I've either pulled a muscle in the left hand side of my chest thats causing pain there and down my arm. This is perfectly possible as I was doing repetitive work on the weekend which could have caused this. Not lifting heavy stuff, just bending and stretching.

I could be having a panic attack. This is also possible. I'm at work, have a project that I estimated would cost around £150k, but they've moved the goalposts and now will cost closer to £250k and there's no money and I need to sort it out (hence my procrastination on Mumsnet this morning - I will deal with it later).

Or the pain in my chest and down my arm could be a heart attack. Kind of possible being an overweight smoker, but I'm not grey faced and can breath, and as I have no other symptoms and can come here and type without keeling over, I suspect not.

Its possibly combination of 1 &2. i.e. I've pulled a muscle in my chest, but with the stress at work and getting the idea into my head that I could be having a heart attack, I'm having a small panic attack.

So, the question is, do I

1. Take ibuprophen as I've pulled a muscle.
2. Take diazepam as I'm having a panic attack
3. Go to A&E where they will tell me that I've pulled a muscle and am having a panic attack and recommend that I take some ibuprophen and diazepam, OR
4. Call my CPN and make it her problem?

stripeyjimjams Mon 08-Apr-13 11:23:31

I know it's a PITA, but how about NHS 24, as it could well be purely physical? Either that or your CPN. And try not to think of it as a heart attack - a friend of mine presented at A+E with your exact symptoms. It was a combination of panic attack and a repetitive strain injury which had just surfaced. Hope you're OK, don't worry.

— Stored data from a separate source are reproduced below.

/-- An LA command may start but for the register ports: the previous one has read or written its last buffer row (R116), and a holding one
has the edge words of earlier MU commands (R120). -/
def Tile.laFree (t : Tile) (c : Cmd) : Bool :=
  (t.units.la.running.all fun r => r.rowsDue == 0) && (!laHolds c || !t.edgesDue c)

/-- The register ports have a row left for an LA command: of the read port, the MU takes one first (R139). -/
def Tile.laPorts (t : Tile) (now : Nat) (c : Cmd) : Bool :=
  (!laReads c || (if t.muAsks then 2 else 1) ≤ t.readLeft now) && (!laStores c || 1 ≤ t.writeLeft now)

/-- An LA command may start in tile cycle `now` (R116, R120, R139). -/
def Tile.laReady (t : Tile) (now : Nat) (c : Cmd) : Bool := t.laFree c && t.laPorts now c

/-- The LA asks for the read port, or the write port, of the register file (R139). -/
def Tile.laAsks (t : Tile) (port : Cmd → Bool) : Bool := (t.head .la).any fun c => port c && t.laFree c

/-- The cycles in which the MU and the LA have been refused at a register port, after cycle `now` (R139). -/
def Tile.refusals (t : Tile) (now : Nat) : Nat × Nat :=
  let la := (t.head .la).any fun c => t.laFree c && !t.laPorts now c
  (if t.muAsks && t.readLeft now = 0 then min 16 (t.trfRefused.1 + 1) else 0, if la then min 16 (t.trfRefused.2 + 1) else 0)

/-- The register row of a buffer row (R119). -/
def laRegRow (c : Cmd) (r : Nat) : Nat := if laLayout c then 8 * (r % 4) + r / 4 else r

/-- ZERO (R123): two tile cycles, whatever NROW is. -/
def Tile.laZero (t : Tile) (c : Cmd) : Tile :=
  ((laRows c).foldl (fun t k => t.laClearRow (laBuf c) (laRow0 c + k)) t).begin .la { cmd := c, rowsDue := 2 }

/-! ## Operands of LA commands -/

/-- The scratchpad rows of a plane that the blocks of the selected rows lie in: scale rows first (R125). -/
def laSrcRows (fmt addr boff : Nat) (scl : Option Nat) (ks : List Nat) : List Nat :=
  (match scl with
   | some s => ks.map fun k => s + (boff + k) / 512
   | none => []) ++
  ks.flatMap fun k => planeRows fmt addr (blockBytes fmt * (boff + k)) (blockBytes fmt * (boff + k + 1))

/-- Element `i` of a plane: its value with its scale, and whether a row it came from is poisoned. -/
def planeVal (x : Rows) (fmt addr scl : Nat) (i : Nat) : Val × Bool :=
  let code := elemAt fmt (x.plane addr) i
  let bad := x.poison (addr + elemByte fmt i / 512) || x.poison (addr + (i * fmtBits fmt + fmtBits fmt - 1) / 8 / 512)
  if fmtMx fmt then
    (scaled (x.plane scl (i / 32)) (decodeElem fmt code), bad || x.poison (scl + i / 32 / 512))
  else (decodeElem fmt code, bad)

/-- An entry of a tile register read in a format (R137). -/
def Tile.trfVal (t : Tile) (fmt n r c : Nat) : Val := decodeElem fmt ((t.trfGet n r c).toNat % 2 ^ fmtBits fmt)

/-! ## Preload (R124) -/

/-- PRELOAD: SET clears each selected row first; ADD adds into it. -/
def Tile.laPreload (t : Tile) (me : Site) (c : Cmd) : Tile :=
  let ks := laRows c
  let fmt := laFmt c
  let (t, x, gated) := if laLoc c then (t, { rows := [], bytes := #[], bad := [] }, false)
    else t.fetch me (laSrcRows fmt (laAddr c) (laBoff c) (if fmtMx fmt then some (laScl c) else none) ks)
  let buf := laBuf c
  let t := ks.foldl (fun t k =>
    let r := laRow0 c + k
    let t := if laMode c then t else t.laClearRow buf r
    let t := (List.range 32).foldl (fun t col =>
      let key := laKey buf (32 * r + col)
      let (v, bad) := if laLoc c then (t.trfVal fmt (laAddr c % 16) (laRegRow c r) col, false)
        else planeVal x fmt (laAddr c) (laScl c) (32 * (laBoff c + k) + col)
      let t := if laMode c then t.laCheck me key none else t
      let e := (t.laElem key).addVal v
      t.setLaElem key { e with poison := e.poison || bad }) t
    t.addWeight buf r 32) t
  (if gated then t.err 1 else t).begin .la
    { cmd := c, dataerr := !x.bad.isEmpty, errRaised := gated, rowsDue := laNrow c }

/-! ## Drain and export (R126 to R130) -/

/-- A finite value rounded to a 64-bit significand, to nearest even, with no bound on the exponent (R127). -/
def round64 (v : Val) : Val :=
  match v with
  | .fin m e =>
    if m = 0 then v
    else
      let q := floorLog m e - 63
      let n : Int := roundMag m.natAbs e q none
      .fin (if m < 0 then -n else n) q
  | v => v

/-- The fused operation (R127). -/
def fuse (fop : Nat) (w f : Val) : Val :=
  match fop with
  | 1 => w.add f
  | 2 => (round64 w).mul f
  | _ => w

/-- One row drained: the values after the fused operation, how many elements were poisoned, whether a fused operand was. -/
structure Drained where
  tile : Tile
  vals : List Val
  poisoned : Nat
  fbad : Bool

/-- The values of one row of a drain or export (R126 steps 1 to 4); KEEP = 0 rewrites the row (R129). -/
def Tile.drainRow (t : Tile) (me : Site) (c : Cmd) (fx : Rows) (k : Nat) : Drained :=
  let r := laRow0 c + k
  let buf := laBuf c
  let t := (List.range 32).foldl (fun t col => t.laCheck me (laKey buf (32 * r + col)) none) t
  let elems := (List.range 32).map fun col => t.laElem (laKey buf (32 * r + col))
  let fs := (List.range 32).map fun col =>
    if laFop c = 0 then (Val.zero, false)
    else if laFloc c then (t.trfVal (laFfmt c) (laFaddr c % 16) (laRegRow c r) col, false)
    else
      let (v, bad) := planeVal fx (laFfmt c) (laFaddr c) 0 (32 * (laFboff c + k) + col)
      (if bad then .nan else v, bad)
  let vals := (List.range 32).map fun col =>
    let e := elems.getD col LaElem.zero
    fuse (laFop c) (if e.poison then .nan else e.val) (fs.getD col (Val.zero, false)).1
  { tile := if laKeep c then t else t.laClearRow buf r, vals := vals
    poisoned := (elems.filter (·.poison)).length, fbad := fs.any (·.2) }

/-- The draws of a stochastic drain or export by position, none where it rounds to nearest (R50 to R54). The count of draws is the site's
own from its claim on, whatever its LTID (R52; assumption 87). -/
def Tile.laDraws (t : Tile) (c : Cmd) (srexp : Bool) : List Nat × Tile :=
  if laRnd c = 1 && (c.op == 3 || srexp) then
    let s := srStart (t.reg Reg.LA_SR_SEED) (t.reg Reg.LA_SR_ADV) t.la.draws (fld (t.act 6 2) 0 16)
    (srDraws (32 * laNrow c) s, { t with la := { t.la with draws := t.la.draws + 1 } })
  else ([], t)
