/-- The edge words of MM and MMW (R78, R80, R83, R85, R92, R97): fed rows, columns below NLEN, depths below KLEN; in the MMW form
each sub-pass of eight depths is checked on its own. -/
def arrayForms (c : Cmd) (w : Weights) (a : Nat → Nat → Operand) (sa : Nat → Nat) : List EdgeForm :=
  let fa := muFa c
  let codes := w.codes.toArray
  let bad := w.bad.toArray
  let rowLen := if c.op = 1 then 32 else 128
  let deep := (List.range 32).filter fun k => k < muKlen c
  if deep.isEmpty then [] else
  ((List.range (muM c)).filter (muFed c)).flatMap fun i => (List.range (muNlen c)).flatMap fun j =>
    let elem := rowLen * (muLrow c + i) + j
    let op := fun k => (a i k, w.elem codes bad j k)
    let fw := w.fmt.toNat
    let pass := fun ks => colPass fa fw (sa i) (w.scales.getD j 127) (List.map op ks)
    if fa = 2 then
      deep.map fun k =>
        let at' := if c.op = 1 then mmRowTime fa fw i + k / 8 + j else k / 8 * mmwPass fa fw (muM c) + 4 * i + k % 8 / 2 + j % 32
        { elem := elem, col := j, wt := false, parts := [(at', onePass 127 127 (op k).1 (op k).2)] }
    else if c.op = 1 then
      [{ elem := elem, col := j, wt := true, parts := [(mmRowTime fa fw i + j, pass deep)] }]
    else
      [{ elem := elem, col := j, wt := true
         parts := (List.range 4).filterMap fun p =>
           let ks := deep.filter fun k => k / 8 == p
           if ks.isEmpty then none else some (p * mmwPass fa fw (muM c) + i + j % 32, pass ks) }]

/-- The edge words of DIAG (R100 to R102). A sum over the columns has no column of its own and counts as column 0
(assumption 68). -/
def diagForms (c : Cmd) (a b : Nat → Nat → Operand) (sa sb : Nat → Nat) : List EdgeForm :=
  let fa := muFa c
  let cols := List.range (muNlen c)
  let l := muLrow c
  let elem := fun i j =>
    match muDmode c with
    | 0 => 32 * (l + i) + j
    | 1 => 32 * l + j
    | 2 => 32 * (l + i)
    | _ => 32 * l
  ((List.range (muM c)).filter (muFed c)).flatMap fun i =>
    let bi := if muBrep c then 0 else i
    if fa = 2 then
      cols.map fun j =>
        { elem := elem i j, col := j, wt := false
          parts := [(if 2 ≤ muDmode c then 4 * i + j / 8 else i, onePass 127 127 (a i j) (b bi j))] }
    else if 2 ≤ muDmode c then
      [{ elem := elem i 0, col := 0, wt := true
         parts := [(i, colPass fa (muFw c) (sa i) (sb bi) (cols.map fun j => (a i j, b bi j)))] }]
    else
      cols.map fun j =>
        { elem := elem i j, col := j, wt := true, parts := [(i, onePass (sa i) (sb bi) (a i j) (b bi j))] }

/-- A started MU command joins those in progress; poisoned reads and residue mismatches make it DATAERR (R206, R239). A
conflict of a privileged read of the MU is flagged (R107). -/
def Tile.muBegin (t : Tile) (c : Cmd) (ph : Phys) (bad gated : Bool) : Tile :=
  let conf := ph.conf.any fun k => (fixConflict k).any fun k => confHas k 6
  let t := if conf then t.flagBit Reg.MU_ERR 2 else t
  (if gated then t.err 1 else t).begin .mu { cmd := c, dataerr := bad, conflict := conf, errRaised := gated }

/-- MM and MMW: weights loaded or kept, inputs streamed, edge words formed (R90, R92, R95 to R97). -/
def Tile.muArray (t : Tile) (me : Site) (c : Cmd) (ph : Phys) : Tile :=
  let (t, x, gated) := (t.physOf 6 ph).fetch me (muRows c)
  let (w, mu) := match muKeepw c, t.mu.active with
    | true, some w => (w, t.mu)
    | _, _ => (t.loadWeights x c (if c.op = 1 then 32 else 128), t.mu.stage (t.staged x c))
  let prev := if c.op = 1 then some w.fmt else none
  let t := { t with mu := { mu with active := some w, shadow := some w, prev := prev, loaded := c.op = 1 } }
  let fs := arrayForms c w (t.muInput x c) fun i => (scaleOf x (muFa c) (muAscl c) (muI0 c + i)).1
  let old := t.mu.edges.length
  let (t, hit) := t.formEdges me c ph fs
  let t := if c.op = 2 && muFa c ≠ 2 then
      { t with mu := t.mu.fold ((t.mu.edges.drop old).map fun e => (foldKey c e.elem, BitVec.ofInt 72 e.sum)) } else t
  t.muBegin c ph (hit || !x.bad.isEmpty || fs.any fun f => f.parts.any (·.2.poison)) gated

/-- DIAG (R100, R101). The weights in the cells stay. -/
def Tile.muDiag (t : Tile) (me : Site) (c : Cmd) (ph : Phys) : Tile :=
  let (t, x, gated) := (t.physOf 6 ph).fetch me (muRows c)
  let fw := muFw c
  let b := fun i k =>
    if muWsrc c then t.trfElem fw (muReg (muWaddr c)) i k
    else
      let v := planeElem x fw (muWaddr c) 0 (32 * i + k)
      (v.1, v.2 || (scaleOf x fw (muWscl c) i).2)
  let fs := diagForms c (t.muInput x c) b (fun i => (scaleOf x (muFa c) (muAscl c) (muI0 c + i)).1)
    fun i => (scaleOf x fw (muWscl c) i).1
  let t := { t with mu := { t.mu with prev := none } }
  let (t, hit) := t.formEdges me c ph fs
  t.muBegin c ph (hit || !x.bad.isEmpty) gated

/-- A rejected MU command is the previous command of the next one: after a rejected MM, KEEPW with its FMT_W uses the block that
an MM has loaded, in the format it was loaded in (R76, R203, assumption 66). -/
def Tile.muStart (t : Tile) (now op : Nat) (run : Cmd → Tile) : Tile :=
  match t.units.mu.queue with
  | c :: _ =>
    if c.op = op && (c.badFence || t.muMalformed c) then
      let t := t.reject .mu c
      { t with mu := { t.mu with prev := if op = 1 then some (BitVec.ofNat 4 (muFw c)) else none } }
    else t.startOp .mu op (fun _ => false) (t.muReady now) run
  | [] => t

/-! ## The rows of the table -/

/-- MM (R92). -/
def execMm (site : Site) (ph : Phys) (s : State) : Host.Outcome State Fault Refusal :=
  live s fun s => s.onUnits site fun t => t.muStart (s.cycleOf site) 1 fun c => t.muArray site c ph

/-- MMW (R96). -/
def execMmw (site : Site) (ph : Phys) (s : State) : Host.Outcome State Fault Refusal :=
  live s fun s => s.onUnits site fun t => t.muStart (s.cycleOf site) 2 fun c => t.muArray site c ph

/-- DIAG (R100). -/
def execDiag (site : Site) (ph : Phys) (s : State) : Host.Outcome State Fault Refusal :=
  live s fun s => s.onUnits site fun t => t.muStart (s.cycleOf site) 3 fun c => t.muDiag site c ph

end Sys2Proof.Machine
end

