/-- A binary32 result held within the bound of R166: `k` ulps of the exact result (R167). -/
def holdUlps (k : Int) (f r : Val) : Val :=
  match f with
  | .fin m e =>
    let q := max (floorLog m e - 23) (-149)
    let lo := f.add (.fin (-k) q)
    let hi := f.add (.fin k q)
    let cut := fun (v : Val) (up : Bool) =>
      match v with
      | .fin m e =>
        let (m, e) := if e ≤ q then (m, e) else (m * pow2 (e - q), q)
        let d := pow2 (q - e)
        Val.fin (if up then -((-m).fdiv d) else m.fdiv d) q
      | v => v
    if r.lt lo then roundTo 1 (cut lo true) else if hi.lt r then roundTo 1 (cut hi false) else r
  | _ => r

/-- The arguments that R168 and R169 fix. -/
def builtinFixed (fn : Nat) (a : Val) : Option Val :=
  match a with
  | .nan => some .nan
  | .inf neg =>
    match fn with
    | 0x20 => some (if neg then .zero else .inf false)
    | 0x21 => some (if neg then .nan else .inf false)
    | 0x22 => some (if neg then .nzero else .zero)
    | _ => some (if neg then .nan else .zero)
  | .nzero =>
    match fn with
    | 0x20 => some (.fin 1 0)
    | _ => some (.inf true)
  | .fin m e =>
    if m = 0 then
      match fn with
      | 0x20 => some (.fin 1 0)
      | 0x21 => some (.inf true)
      | _ => some (.inf false)
    else
      let k := floorLog m e
      let pure2 := m.natAbs = 2 ^ Nat.log2 m.natAbs
      match fn with
      | 0x20 =>
        if !a.lt (fp32 0x42B17218) then some (.inf false)
        else if toFx m e ≤ -150 * ln2Fx then some .zero else none
      | 0x21 => if m < 0 then some .nan else if k = 0 && pure2 then some .zero else none
      | 0x22 => if pure2 then some (roundTo 1 (.fin (if m < 0 then -1 else 1) (-k))) else none
      | _ => if m < 0 then some .nan else if pure2 && k % 2 = 0 then some (.fin 1 (-(k / 2))) else none

/-- A built-in function (R166 to R170). -/
def Tile.builtin (t : Tile) (fn : Nat) (a : Val) : SfOut :=
  match builtinFixed fn a with
  | some v => sfOut a v false
  | none =>
    match a with
    | .fin m e =>
      let (v, hit) := t.sfProgram (romProgram fn) (SfRun.start a .zero)
      sfOut a (holdUlps (if fn < 0x22 then 3 else 1) (builtinExact fn m e) v) hit
    | v => sfOut a v false

/-- The value that a header action names (R178); none for `compute`. Code 0x7, which only a pattern record can bring and which the
check of R180 does not name, is taken as `compute` (assumption 64, DESIGN CHOICE). -/
def headerAction (code : Nat) (a : Val) : Option Val :=
  match code with
  | 1 => some .nan
  | 2 => some .zero
  | 3 => some .nzero
  | 4 => some (.inf false)
  | 5 => some (.inf true)
  | 6 => some a
  | _ => none

/-- Header of a micro-program slot. -/
def Tile.upHdr (t : Tile) (n : Nat) : Word := t.sfWord (72 + n)

/-- The steps of a micro-program slot, END included. -/
def Tile.upSteps (t : Tile) (n : Nat) : List Word :=
  (List.range (fld (t.upHdr n) 16 4 + 1)).map fun k => t.sfWord (88 + 16 * n + k)

/-- A micro-program (R178); `b` is +0 where the program uses no input b. -/
def Tile.microProgram (t : Tile) (n : Nat) (a b : Val) : SfOut :=
  if a.isNaN || b.isNaN then sfOut a .nan false
  else
    let h := t.upHdr n
    let code := match a with
      | .inf true => fld h 9 3
      | .inf false => fld h 6 3
      | v => if v.isZero then fld h 3 3 else if v.isNeg then fld h 12 3 else 0
    match headerAction code a with
    | some v => sfOut a v false
    | none =>
      let (v, hit) := t.sfProgram (t.upSteps n) (SfRun.start a b)
      sfOut a v hit

/-! ## Checks of micro-programs (R180) -/

/-- A step word is well formed (R177, R180). -/
def Tile.stepOk (t : Tile) (w : Word) : Bool :=
  zeroBits w 0 8 && sfOpc w < 0x0C && sfMode w ≤ sfModeMax (sfOpc w) &&
    (sfOpc w != 9 || sfMode w < 4 || (fld (t.utbl (sfMode w - 4) 385) 0 2 < 2 && fld (t.utbl (sfMode w - 4) 385) 3 29 == 0))

/-- A slot fails its check (R180). -/
def Tile.slotBad (t : Tile) (n : Nat) : Bool :=
  let steps := t.upSteps n
  !((steps.getLast?.map sfOpc) == some 0 && (steps.dropLast.all fun w => sfOpc w != 0) && steps.all t.stepOk)

/-- Every slot with VALID = 1 checked; SF_UPSTAT.BAD set or cleared (R180). -/
def Tile.checkSlots (t : Tile) : Tile :=
  t.setReg Reg.SF_UPSTAT ((List.range 16).foldl (fun w n =>
    if bitOf (t.upHdr n) 31 then (w &&& ~~~(at32 1 n)) ||| flag32 (t.slotBad n) n else w &&& ~~~(at32 1 n))
    (t.reg Reg.SF_UPSTAT))

/-- The registers that a step reads. -/
def stepReads (w : Word) : List Nat :=
  match sfOpc w with
  | 0x00 => [0]
  | 0x01 => [sfA w, sfB w]
  | 0x02 => [sfA w, sfB w]
  | 0x03 => [sfA w, sfB w, sfC w]
  | 0x04 => [sfA w, sfB w, sfC w]
  | 0x05 => []
  | 0x0B => []
  | _ => [sfA w]

/-- Whether a program reads p1 before it writes it, so that it uses input b (R146). -/
def usesB : List Word → Bool
  | [] => false
  | w :: ws => if 1 ∈ stepReads w then true else if sfOpc w = 0 || sfDst w = 1 then false else usesB ws

end Sys2Proof.Machine
end

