/-- The reduction of a run along an axis; `a i` is element i, with the identity where it does not take part, and `act i` says
whether it does. A group with no active element gives +0 for RSUM. -/
def reduce (fn axis n : Nat) (a : Nat → Val) (act : Nat → Bool) : List Val :=
  let group := fun (is : List Nat) =>
    if fn = 0x30 && !(is.any act) then Val.zero else redTree fn (is.map a)
  let chunks := (n + 1023) / 1024
  match axis with
  | 0 => (List.range ((n + 31) / 32)).map fun r => group (upto (32 * r) 32)
  | 1 => (List.range (32 * chunks)).map fun p =>
      group ((List.range 32).map fun r => 1024 * (p / 32) + 32 * r + p % 32)
  | _ =>
    let chunk := fun g => redTree fn ((List.range 32).map fun r => redTree fn ((upto (1024 * g + 32 * r) 32).map a))
    let v := (upto 1 (chunks - 1)).foldl (fun v g => redCombine fn v (chunk g)) (chunk 0)
    [if fn = 0x30 && !((List.range n).any act) then .zero else v]

/-! ## Operands (R142, R143) -/

/-- The rows of the scratchpad that an operand reads, for `n` elements of it. -/
def vcOpndRows (o : VcOpnd) (n : Nat) : List Nat :=
  if o.fmt = 0 then [] else
  match o.loc with
  | 0 =>
    if o.walk = 0 then [o.addr + o.off * elemBytes o.fmt / 512]
    else if n = 0 then [] else upto o.addr ((n * elemBytes o.fmt + 511) / 512)
  | 1 => []
  | _ => if o.walk = 0 then [o.addr + o.off / 512] else if n = 0 then [] else [o.addr]

/-- The tile register entry of element or position i. -/
def vcEntry (o : VcOpnd) (i : Nat) : Nat × Nat × Nat :=
  let r := o.addr % 16 + i / 1024
  if o.walk = 2 then (r, i % 32, i / 32 % 32) else (r, i / 32 % 32, i % 32)

/-- Element i of an operand, widened to binary32 (R142, R143, R162): NaN from a poisoned row. `x` holds the operand's scratchpad rows
and `h` the value that a stride-zero register operand holds. -/
def Tile.vcElem (t : Tile) (x : Rows) (h : Val) (o : VcOpnd) (i : Nat) : Val :=
  let j := if o.walk = 0 then o.off else i
  match o.loc with
  | 0 =>
    if x.poison (o.addr + j * elemBytes o.fmt / 512) then .nan
    else decodeSigned o.fmt (elemAt o.fmt (x.plane o.addr) j)
  | 1 =>
    if o.walk = 0 then h
    else
      let (n, r, c) := vcEntry o j
      decodeSigned o.fmt ((t.trfGet n r c).toNat % 2 ^ fmtBits o.fmt)
  | l =>
    let b := if o.walk = 0 then o.off else i / 32
    if x.poison (o.addr + b / 512) then .nan
    else
      let s := x.plane o.addr b
      if s = 0xFF then .nan else .fin 1 (if l = 2 then (s : Int) - 127 else 127 - (s : Int))

/-- What a stride-zero register operand holds for the whole operation. -/
def Tile.vcHold (t : Tile) (o : VcOpnd) : Val :=
  if o.fmt != 0 && o.loc == 1 && o.walk == 0 then
    let (n, r, c) := vcEntry o o.off
    decodeSigned o.fmt ((t.trfGet n r c).toNat % 2 ^ fmtBits o.fmt)
  else .zero

/-- Rows of a run of tile registers, numbered after the scratchpad's rows. -/
def trfRows (o : VcOpnd) (n : Nat) : List Nat :=
  if o.walk = 2 then (List.range (((n + 1023) / 1024) * 32)).map fun k => 4096 + 32 * (o.addr % 16) + k
  else upto (4096 + 32 * (o.addr % 16)) ((n + 31) / 32)

/-- The rows that an operation reads, tile register rows after the scratchpad's; a walk by columns counts as every row of its registers
(R159; assumption 79). -/
def vcReads (c : Cmd) : List Nat :=
  (List.range 4).flatMap fun k =>
    let o := vcOperand c k
    if o.fmt = 0 then [] else if o.loc = 1 then
      (if o.walk = 0 then [4096 + 32 * (o.addr % 16) + o.off / 32] else trfRows o (vcCount c))
    else vcOpndRows o (vcCount c)

/-- The rows that an operation writes: those of its whole output, also where the mask or COMPRESS leaves one unwritten (R159;
assumption 79). -/
def vcWrites (c : Cmd) : List Nat :=
  let o := vcOut c
  if o.loc = 1 then trfRows o (vcOutCount c) else vcOpndRows o (vcOutCount c)

/-! ## The chain -/

/-- What one element leaves: the stage results, the flags of its SF stage, and whether its lane is active. -/
structure VcLane where
  vals : List Val
  dom : Bool
  ovf : Bool
  hit : Bool

/-- The value that a selector names for element i. -/
def vcSelect (ops : Nat → Val) (res : List Val) (sel : Nat) : Val := if sel < 4 then ops sel else res.getD (sel - 4) .nan

/-- A lane is active by its mask value (R153). -/
def laneActive (c : Cmd) (ops : Nat → Val) (res : List Val) : Bool :=
  vcMsel c == 15 || !(vcSelect ops res (vcMsel c)).isZero

/-- Stages run for element i. EXPAND takes packed element `k` at an active lane and +0 elsewhere (R157). -/
def Tile.vcLane (t : Tile) (c : Cmd) (ops : Nat → Val) (packed : Nat → Val) (i k : Nat) (stages : List VcStage) : VcLane :=
  stages.foldl (fun l s =>
    let sel := vcSelect ops l.vals
    if s.fn = 0x39 then { l with vals := l.vals ++ [if laneActive c ops l.vals then packed k else .zero] }
    else
      let r := t.vcApply s i (sel s.sa) (sel s.sb) (sel s.sc)
      { vals := l.vals ++ [r.v], dom := l.dom || r.dom, ovf := l.ovf || r.ovf, hit := l.hit || r.hit })
    ⟨[], false, false, false⟩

nenevomito Mon 08-Apr-13 11:32:29

That sounds like a reasonable plan. I've done A&E before with this kind of thing as last time I couldn't breathe but this time s can.

15660 Sat 20-Apr-13 01:30:07

Panic attacks disorder are most commonly caused by hereditary factors, or stress. One of every ten people suffer from panic attacks, and left untreated panic attacks can turn into phobias, heightened anxiety, and higher stress levels.
See more info...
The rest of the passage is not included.